For details on the regular-expression constructs, see the Java Pattern class documentation. In addition, the Java Tutorial on Regular Expressions might be useful.

Example

Let's say that we have an HTML content as follows:

<html>
<body>
<!-- ... -->
<a title="OK" href="/Controller?action=view&cat=4">Have
    Fun</a>
<a title="OK" href="/Controller?action=view&cat=5">Get It
    All</a>
<!-- ... -->
</body>
</html>

Now we want to extract the "href" that corresponds to the "Get It All" string. To handle this we specify the following parameters to the ExtractTask:

extract task

The somewhat tricky part here is the Start regular expression:

(?s)
Enable dotall mode. In dotall mode, the expression '.' matches any character, including a line terminator. By default '.' does not match line terminators.
Note: not really required in this example, but included here since it's very common that '.' is used even over line boundaries.
(href=")
This is the pattern we look for. I.e 'href="' is the start of the data we want to extract
(?=\S*Get\s*It\s*All)
The syntax (?=X) is a non-capturing lookahead construct, used to specify what is followed after the href=" pattern. In this case we want to find any non-whitespace character (\S), followed by Get It All, separated by whiite space characters (\s*);

The End pattern is often easy as in this example, simply a double quote (").

RegexTask

There is also a specialized RegexTask which stores capturing groups in variables. This allows for more straightforward regular expressions. The above example can be expressed as:
RegexTask
It is also possible to use more than one variable by entering a comma separated list of variable names. The number of variables must match the number of capturing groups. For example, to store both href values in the above HTML example as variable href1 and href2:
RegexTask

Using regular expression is powerful, but also sometimes quite complicated. An option is in many cases using XPath and HtmlXpathExtractTask (see the example below).

Using XPath

The tasks XmlXPathExtractTask and HtmlXpathExtractTask uses XML Path Language (XPath) expressions to define what data to be extracted. The difference between the two tasks is that XmlXPathExtractTask can only be used with well-formed XML and (optionally) namespaces. HtmlXpathExtractTask on the other hand uses a "relaxed" XML parser to allow extract using XPath even if XML/XHTML/HTML content isn't well formed. I.e. a typical HTML/XHTML page.

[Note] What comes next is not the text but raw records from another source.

-- ==== Sys2Proof/Machine/Ops.lean ====
section
/-! DEFINITION. The shared operations: reading and writing the registers and the frame buffer, the CRC-32 function,
the answers to a transaction, and taking an exception. -/

namespace Sys2Proof.Machine

/-! ## The frame buffer -/

/-- Byte `i` of the frame as the FRAME window shows it: `B(i)` of rule R23, so byte 27 reads 0x00. -/
def FrameBuffer.at (f : FrameBuffer) (i : Nat) : Byte := if h : i < Config.bufferBytes then f[i] else 0x00#8

/-- `F[i] <- v`, for `i` in 0..26 (rule R9). -/
def FrameBuffer.put (f : FrameBuffer) (i : Nat) (v : Byte) : FrameBuffer := f.setIfInBounds i v

/-- `F[0], ..., F[n-1]`. -/
def FrameBuffer.first (f : FrameBuffer) (n : Nat) : List Byte := (List.range n).map (FrameBuffer.at f)

/-- The word FRAMEk reads as: frame byte `4k` in bits 7:0, whatever `LEN` is (rules R23 and R76). -/
def frameWord (f : FrameBuffer) (k : Nat) : Word :=
  wordOfLanes (FrameBuffer.at f (4 * k + 3)) (FrameBuffer.at f (4 * k + 2)) (FrameBuffer.at f (4 * k + 1))
    (FrameBuffer.at f (4 * k))

/-! ## The sample registers -/

/-- What sample register `i` reads as: the 16 bits zero-extended (rule R82). -/
def sampleWord (b : Block) (i : Fin 6) : Word := b.samples[i].setWidth 32

/-- `S[i] <- wdata[15:0]` (rule R83). -/
def Block.setSample (b : Block) (i : Fin 6) (w : Word) : Block :=
  { b with samples := b.samples.set i (sampleField w) }

/-! ## CRC-32 -/

/-- One of the eight bit steps of a CRC byte step, least significant bit first (rule R61). -/
def crcShift (s : Word) : Word := if s.getLsbD 0 then (s >>> 1) ^^^ Config.crcPoly else s >>> 1

/-- `crc_step8` of rule R61: the byte is taken in by exclusive or, and then eight bit steps. -/
def crcStep8 (s : Word) (b : Byte) : Word :=
  crcShift (crcShift (crcShift (crcShift (crcShift (crcShift (crcShift (crcShift (s ^^^ b.setWidth 32))))))))

/-- The register after the bytes of a message, in message order (rule R63). -/
def crcFeed (s : Word) (bytes : List Byte) : Word := bytes.foldl crcStep8 s

/-- `crc32` of a byte sequence (rule R63). -/
def crc32 (bytes : List Byte) : Word := crcFeed Config.crcInit bytes ^^^ Config.crcXorOut

/-- The constant CRC table, `T[n] = crc_step8(0, n)`: not state (rules R25 and R62). -/
def crcTable (n : Byte) : Word := crcStep8 0x00000000#32 n

/-- The table form of the byte step, which rule R62 says is the same function. -/
def crcStep8ByTable (s : Word) (b : Byte) : Word := (s >>> 8) ^^^ crcTable ((s ^^^ b.setWidth 32).extractLsb' 0 8)

/-- What CRC_RESULT reads as (rule R70). -/
def crcResultWord (b : Block) : Word := b.crcState ^^^ Config.crcXorOut

/-- `CRC_STATE <- w` (rule R69). -/
def Block.setCrcState (b : Block) (w : Word) : Block := { b with crcState := w }

/-- Feeds bytes to the streaming engine, in order (rules R65 to R67). -/
def Block.feedCrc (b : Block) (bytes : List Byte) : Block := b.setCrcState (crcFeed b.crcState bytes)

/-! ## The frame encoder -/

/-- One sample of the packer: sample `i` in bytes `1+2i` and `2+2i`, low byte first (rule R52). -/
def packSample (samples : Vector Sample 6) (f : FrameBuffer) (i : Fin 6) : FrameBuffer :=
  FrameBuffer.put (FrameBuffer.put f (1 + 2 * i.val) (lowByte samples[i])) (2 + 2 * i.val) (highByte samples[i])

/-- `pack_samples` of rule R52: the six samples in their fixed order. -/
def packSamples (samples : Vector Sample 6) (f : FrameBuffer) : FrameBuffer :=
  [0, 1, 2, 3, 4, 5].foldl (packSample samples) f

/-- The reserved bytes 13 to 20 are written 0x00 on every BUILD (rule R51). -/
def clearReserved (f : FrameBuffer) : FrameBuffer :=
  [13, 14, 15, 16, 17, 18, 19, 20].foldl (fun f j => FrameBuffer.put f j 0x00#8) f

/-- `update_selftest_bytes` of rule R53: bytes 21 and 22. -/
def putSelftest (b : Block) (f : FrameBuffer) : FrameBuffer :=
  FrameBuffer.put (FrameBuffer.put f 21 (selftestByte b.stickySt b.agPass (FrameBuffer.at f 21))) 22
    (selftestByte b.stickySt b.magPass (FrameBuffer.at f 22))

/-- Bytes 23 to 26 (rule R54). -/
def putTrailer (f : FrameBuffer) (b23 b24 b25 b26 : Byte) : FrameBuffer :=
  FrameBuffer.put (FrameBuffer.put (FrameBuffer.put (FrameBuffer.put f 23 b23) 24 b24) 25 b25) 26 b26

/-- `append_trailer` of rule R54: the CRC-32 of bytes 0 to 22 when `CRC_EN = 1`, and zero bytes otherwise. The
streaming register is neither read nor written. -/
def appendTrailer (crcEn : Bool) (f : FrameBuffer) : FrameBuffer :=
  if crcEn then
    let c := crc32 (FrameBuffer.first f Config.crcSpan)
    putTrailer f (byteLane c 0) (byteLane c 1) (byteLane c 2) (byteLane c 3)
  else putTrailer f 0x00#8 0x00#8 0x00#8 0x00#8

/-- `LEN` after BUILD (rule R54). -/
def builtLen (crcEn : Bool) : Byte := if crcEn then Config.frameBytesCrc else Config.frameBytes

/-- Bytes 0 to 22 of BUILD: marker, samples, reserved bytes, self-test bytes, in the order of rule R51. -/
def buildBody (b : Block) : FrameBuffer :=
  putSelftest b (clearReserved (packSamples b.samples (FrameBuffer.put b.frame 0 Config.marker)))

/-- BUILD (rule R51). -/
def Block.build (b : Block) : Block :=
  { b with frame := appendTrailer b.crcEn (buildBody b), len := builtLen b.crcEn }

/-- PROBE: `F[0]` and `LEN`, the other bytes kept (rule R55). -/
def Block.probe (b : Block) : Block :=
  { b with frame := FrameBuffer.put b.frame 0 Config.probeByte, len := Config.probeBytes }

/-- FRAME_CLR (rule R56). -/
def Block.clearFrame (b : Block) : Block :=
  { b with frame := Vector.replicate Config.bufferBytes 0x00#8, len := 0x00#8 }

/-! ## Answers and exceptions -/

/-- A read answers a word and changes nothing in the block (rule R36). -/
def State.answerData (s : State) (w : Word) : State := { s with response := some (.data w) }

/-- A write takes effect whole and answers OKAY (rules R35 and R87). -/
def State.answerOkay (s : State) (b : Block) : State := { s with block := b, response := some .okay }

/-- Taking an exception, the one operation for all three kinds of rule R87. A BusError changes nothing in the block
and answers ERROR (rule R88); an illegal command word and a write to a read-only register set their ERR bit and answer
OKAY (rules R89 and R90). There is no trap to enter and none to return from: the block goes on with the next
transaction, and the ERR bits stay until WR ERR clears them, `Block.clearErrors`, or reset (rules R93 and R94). -/
def State.takeException (s : State) : Exception → State
  | .busError off => { s with response := some (.error (.busError off)) }
  | .illegalCommand => s.answerOkay s.block.setIllegalCmd
  | .readOnlyWrite => s.answerOkay s.block.setRoWrite

/-- Reset sets every component of the block to its reset value. What has arrived after it stays to be performed, and
no transaction has been answered yet (rule R101; log entry 10). -/
def State.applyReset (s : State) : State := { s with block := Block.reset, response := none }

/-! ## The window on the bus -/

/-- The bus address of a window offset (rule R28). -/
def busAddress (off : Offset) : Nat := Config.blockBase + off.toNat

/-- The window offset of a bus address, if the address lies in the window (rule R28). -/
def windowOffset (addr : Nat) : Option Offset :=
  if Config.blockBase ≤ addr ∧ addr < Config.blockBase + Config.windowBytes then
    some (BitVec.ofNat 8 (addr - Config.blockBase))
  else none

/-- The host's transaction that carries an instruction. -/
def Input.ofInstr (i : Instr) : Input := .access (encode i).access

end Sys2Proof.Machine
end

In this section we will give references to more information about XPath as well as a few examples.

XPath Expressions

XPath uses path expressions to select nodes or node-sets in an XML document. For more information about XPath and XPath expressions we recommend any XPath tutorials, for example: http://www.w3schools.com/XPath/.

XPath Example

For a simple example, let say that we have a response as follows:

<?xml version="1.0" encoding="ISO-8859-1"?>
<bookstore>
    <book category="COOKING">
        <title lang="en">Everyday Italian</title>
        <author>Giada De Laurentiis</author>
        <year>2005</year>
        <price>30.00</price>
    </book>
    <book category="CHILDREN">
        <title lang="en">Harry Potter</title>
        <author>J K. Rowling</author>
        <year>2005</year>
        <price>29.99</price>
    </book>
    <book category="WEB">
        <title lang="en">XQuery Kick Start</title>
        <author>James McGovern</author>
        <author>Per Bothner</author>
        <author>Kurt Cagle</author>
        <author>James Linn</author>
        <author>Vaidyanathan Nagarajan</author>
        <year>2003</year>
        <price>49.99</price>
    </book>
    <book category="WEB">
        <title lang="en">Learning XML</title>
        <author>Erik T. Ray</author>
        <year>2003</year>
        <price>39.95</price>
    </book>
</bookstore>

From this response we want to extract data. A few examples:

We want to extract XPath Expression Result
title of the first book
/bookstore/book[1]/title Everyday Italian
price of the last book /bookstore/book[last()]/price
39.95
title of 1'st book with price greater than 35
/bookstore/book[price>35][1]/title
XQuery Kick Start
1'st author of the 1'st book in the WEB category
/bookstore/book[@category='WEB'][1]/author[1]
James McGovern

XPath Example, using Namespaces

When XPath is used to extract data from an Web Service response (such as SOAP) it's common that XML Namespaces are used. When namespaces are used it's important that you understand the basics regarding namespaces.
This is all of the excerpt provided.